--- Data ---

/-! ## Arithmetic, logic and shifts -/

/-- The instructions that leave icc alone: `r[rd]` takes the result, and icc and everything else are unchanged. ADD, ADDX, SUB, SUBX
and the six logical instructions (41_arith_logic_shift.md R175 to R198); SETHI and the shifts, where a left shift multiplies by
2^count modulo 2^32, SRL divides the unsigned and SRA the signed number, rounding down, and the count is five bits (R200 to
R204). -/
def Obligations.ResultsWithoutConditionCodes : Prop :=
  ∀ (s : State) (rd rs1 : Reg) (o : RegOrImm) (n : ShiftCount) (imm22 : BitVec 22), Settled s →
    let a := reg s rs1
    let b := arg s o
    let k := shiftBy s n
    k < 32 ∧
    ∀ p ∈ ([(.add rd rs1 o, a + b), (.addx rd rs1 o, a + b + carry s), (.sub rd rs1 o, a - b),
        (.subx rd rs1 o, a - b - carry s), (.and rd rs1 o, a &&& b), (.andn rd rs1 o, a &&& ~~~b), (.or rd rs1 o, a ||| b),
        (.orn rd rs1 o, a ||| ~~~b), (.xor rd rs1 o, a ^^^ b), (.xnor rd rs1 o, a ^^^ ~~~b),
        (.sethi rd imm22, BitVec.ofNat 32 (imm22.toNat * 1024)), (.sll rd rs1 n, BitVec.ofNat 32 (a.toNat * 2 ^ k)),
        (.srl rd rs1 n, BitVec.ofNat 32 (a.toNat / 2 ^ k)), (.sra rd rs1 n, BitVec.ofInt 32 (a.toInt / 2 ^ k))] :
        List (Instr × Word)),
      exec p.1 s = .next (result s rd p.2)

/-- The condition codes of additions (41_arith_logic_shift.md R171): ADDcc, ADDXcc, TADDcc and TADDccTV write them by the
formulas, with the tag term in V for the tagged ones; TADDccTV traps instead when V would be 1. C is the carry out of bit 31 of
the full sum and V its signed overflow. -/
def Obligations.AdditionConditionCodes : Prop :=
  ∀ (s : State) (rd rs1 : Reg) (o : RegOrImm), Settled s →
    let a := reg s rs1
    let b := arg s o
    let c := carry s
    let i := addCodes a b (a + b)
    let x := addCodes a b (a + b + c)
    let tv := i.v || tagTerm a b
    exec (.addcc rd rs1 o) s = .next (flagged s rd (a + b) i) ∧
    exec (.addxcc rd rs1 o) s = .next (flagged s rd (a + b + c) x) ∧
    exec (.taddcc rd rs1 o) s = .next (flagged s rd (a + b) { i with v := tv }) ∧
    exec (.taddcctv rd rs1 o) s =
      (if tv then .next (trapped s 10) else .next (flagged s rd (a + b) { i with v := false })) ∧
    i.c = decide (2 ^ 32 ≤ a.toNat + b.toNat) ∧ x.c = decide (2 ^ 32 ≤ a.toNat + b.toNat + c.toNat) ∧
    i.v = decide (a.toInt + b.toInt ≠ (a + b).toInt) ∧ x.v = decide (a.toInt + b.toInt + c.toNat ≠ (a + b + c).toInt)

/-- The condition codes of subtractions (41_arith_logic_shift.md R172): SUBcc, SUBXcc, TSUBcc and TSUBccTV write them by the
formulas, with the tag term in V for the tagged ones; TSUBccTV traps instead when V would be 1. C is the borrow and V the
signed overflow. -/
def Obligations.SubtractionConditionCodes : Prop :=
  ∀ (s : State) (rd rs1 : Reg) (o : RegOrImm), Settled s →
    let a := reg s rs1
    let b := arg s o
    let c := carry s
    let i := subCodes a b (a - b)
    let x := subCodes a b (a - b - c)
    let tv := i.v || tagTerm a b
    exec (.subcc rd rs1 o) s = .next (flagged s rd (a - b) i) ∧
    exec (.subxcc rd rs1 o) s = .next (flagged s rd (a - b - c) x) ∧
    exec (.tsubcc rd rs1 o) s = .next (flagged s rd (a - b) { i with v := tv }) ∧
    exec (.tsubcctv rd rs1 o) s =
      (if tv then .next (trapped s 10) else .next (flagged s rd (a - b) { i with v := false })) ∧
    i.c = decide (a.toNat < b.toNat) ∧ x.c = decide (a.toNat < b.toNat + c.toNat) ∧
    i.v = decide (a.toInt - b.toInt ≠ (a - b).toInt) ∧ x.v = decide (a.toInt - b.toInt - c.toNat ≠ (a - b - c).toInt)

/-- The condition codes of the six logical instructions: N and Z of the result, V = C = 0 (41_arith_logic_shift.md R173). -/
def Obligations.LogicalConditionCodes : Prop :=
  ∀ (s : State) (rd rs1 : Reg) (o : RegOrImm), Settled s →
    let a := reg s rs1
    let b := arg s o
    ∀ p ∈ ([(.andcc rd rs1 o, a &&& b), (.andncc rd rs1 o, a &&& ~~~b), (.orcc rd rs1 o, a ||| b),
        (.orncc rd rs1 o, a ||| ~~~b), (.xorcc rd rs1 o, a ^^^ b), (.xnorcc rd rs1 o, a ^^^ ~~~b)] : List (Instr × Word)),
      exec p.1 s = .next (flagged s rd p.2 { n := p.2.getLsbD 31, z := decide (p.2 = 0), v := false, c := false })

/-- MULScc (41_arith_logic_shift.md R186): the partial product shifted right under N xor V, plus operand2 where Y[0] is 1; Y
shifted right under the low bit of `r[rs1]`; icc of the addition. -/
def Obligations.MultiplyStep : Prop :=
  ∀ (s : State) (rd rs1 : Reg) (o : RegOrImm), Settled s →
    let a := reg s rs1
    let op1 := BitVec.ofNat 32 (a.toNat / 2 + if s.psr.n = s.psr.v then 0 else 2 ^ 31)
    let op2 := if s.y.getLsbD 0 then arg s o else 0
    exec (.mulscc rd rs1 o) s = .next { flagged s rd (op1 + op2) (addCodes op1 op2 (op1 + op2)) with
      y := BitVec.ofNat 32 (s.y.toNat / 2 + a.toNat % 2 * 2 ^ 31) }
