/-! `noteStore` -/

@[simp] theorem noteStore_regs (s : State) (p : Nat → CodePlace) (k : Nat) (z : Size) (old : DWord) : (noteStore s p k z old).regs = s.regs := by cases z <;> rfl
@[simp] theorem noteStore_pc (s : State) (p : Nat → CodePlace) (k : Nat) (z : Size) (old : DWord) : (noteStore s p k z old).pc = s.pc := by cases z <;> rfl
@[simp] theorem noteStore_npc (s : State) (p : Nat → CodePlace) (k : Nat) (z : Size) (old : DWord) : (noteStore s p k z old).npc = s.npc := by cases z <;> rfl
@[simp] theorem noteStore_mode (s : State) (p : Nat → CodePlace) (k : Nat) (z : Size) (old : DWord) : (noteStore s p k z old).mode = s.mode := by cases z <;> rfl
@[simp] theorem noteStore_psr (s : State) (p : Nat → CodePlace) (k : Nat) (z : Size) (old : DWord) : (noteStore s p k z old).psr = s.psr := by cases z <;> rfl
@[simp] theorem noteStore_wim (s : State) (p : Nat → CodePlace) (k : Nat) (z : Size) (old : DWord) : (noteStore s p k z old).wim = s.wim := by cases z <;> rfl
@[simp] theorem noteStore_tbr (s : State) (p : Nat → CodePlace) (k : Nat) (z : Size) (old : DWord) : (noteStore s p k z old).tbr = s.tbr := by cases z <;> rfl
@[simp] theorem noteStore_y (s : State) (p : Nat → CodePlace) (k : Nat) (z : Size) (old : DWord) : (noteStore s p k z old).y = s.y := by cases z <;> rfl
@[simp] theorem noteStore_psrWin (s : State) (p : Nat → CodePlace) (k : Nat) (z : Size) (old : DWord) : (noteStore s p k z old).psrWin = s.psrWin := by cases z <;> rfl
@[simp] theorem noteStore_wimWin (s : State) (p : Nat → CodePlace) (k : Nat) (z : Size) (old : DWord) : (noteStore s p k z old).wimWin = s.wimWin := by cases z <;> rfl
@[simp] theorem noteStore_tbaWin (s : State) (p : Nat → CodePlace) (k : Nat) (z : Size) (old : DWord) : (noteStore s p k z old).tbaWin = s.tbaWin := by cases z <;> rfl
@[simp] theorem noteStore_yWin (s : State) (p : Nat → CodePlace) (k : Nat) (z : Size) (old : DWord) : (noteStore s p k z old).yWin = s.yWin := by cases z <;> rfl
@[simp] theorem noteStore_condDelay (s : State) (p : Nat → CodePlace) (k : Nat) (z : Size) (old : DWord) : (noteStore s p k z old).condDelay = s.condDelay := by cases z <;> rfl
@[simp] theorem noteStore_f (s : State) (p : Nat → CodePlace) (k : Nat) (z : Size) (old : DWord) : (noteStore s p k z old).f = s.f := by cases z <;> rfl
@[simp] theorem noteStore_fsr (s : State) (p : Nat → CodePlace) (k : Nat) (z : Size) (old : DWord) : (noteStore s p k z old).fsr = s.fsr := by cases z <;> rfl
@[simp] theorem noteStore_fq (s : State) (p : Nat → CodePlace) (k : Nat) (z : Size) (old : DWord) : (noteStore s p k z old).fq = s.fq := by cases z <;> rfl
@[simp] theorem noteStore_fpMode (s : State) (p : Nat → CodePlace) (k : Nat) (z : Size) (old : DWord) : (noteStore s p k z old).fpMode = s.fpMode := by cases z <;> rfl
@[simp] theorem noteStore_cp (s : State) (p : Nat → CodePlace) (k : Nat) (z : Size) (old : DWord) : (noteStore s p k z old).cp = s.cp := by cases z <;> rfl
@[simp] theorem noteStore_cmu (s : State) (p : Nat → CodePlace) (k : Nat) (z : Size) (old : DWord) : (noteStore s p k z old).cmu = s.cmu := by cases z <;> rfl
@[simp] theorem noteStore_mem (s : State) (p : Nat → CodePlace) (k : Nat) (z : Size) (old : DWord) : (noteStore s p k z old).mem = s.mem := by cases z <;> rfl
@[simp] theorem noteStore_intack (s : State) (p : Nat → CodePlace) (k : Nat) (z : Size) (old : DWord) : (noteStore s p k z old).intack = s.intack := by cases z <;> rfl
@[simp] theorem noteStore_snoops (s : State) (p : Nat → CodePlace) (k : Nat) (z : Size) (old : DWord) : (noteStore s p k z old).snoops = s.snoops := by cases z <;> rfl
@[simp] theorem noteStore_plat (s : State) (p : Nat → CodePlace) (k : Nat) (z : Size) (old : DWord) : (noteStore s p k z old).plat = s.plat := by cases z <;> rfl
@[simp] theorem noteStore_draws (s : State) (p : Nat → CodePlace) (k : Nat) (z : Size) (old : DWord) : (noteStore s p k z old).draws = s.draws := by cases z <;> rfl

---

Give back the records above exactly, limited to the lines between the one holding "s.npc := by cases z <;> rfl" and the one holding "s.y := by cases z <;> rfl", inclusive.

@[simp] theorem noteStore_npc (s : State) (p : Nat → CodePlace) (k : Nat) (z : Size) (old : DWord) : (noteStore s p k z old).npc = s.npc := by cases z <;> rfl
@[simp] theorem noteStore_mode (s : State) (p : Nat → CodePlace) (k : Nat) (z : Size) (old : DWord) : (noteStore s p k z old).mode = s.mode := by cases z <;> rfl
@[simp] theorem noteStore_psr (s : State) (p : Nat → CodePlace) (k : Nat) (z : Size) (old : DWord) : (noteStore s p k z old).psr = s.psr := by cases z <;> rfl
@[simp] theorem noteStore_wim (s : State) (p : Nat → CodePlace) (k : Nat) (z : Size) (old : DWord) : (noteStore s p k z old).wim = s.wim := by cases z <;> rfl
@[simp] theorem noteStore_tbr (s : State) (p : Nat → CodePlace) (k : Nat) (z : Size) (old : DWord) : (noteStore s p k z old).tbr = s.tbr := by cases z <;> rfl
@[simp] theorem noteStore_y (s : State) (p : Nat → CodePlace) (k : Nat) (z : Size) (old : DWord) : (noteStore s p k z old).y = s.y := by cases z <;> rfl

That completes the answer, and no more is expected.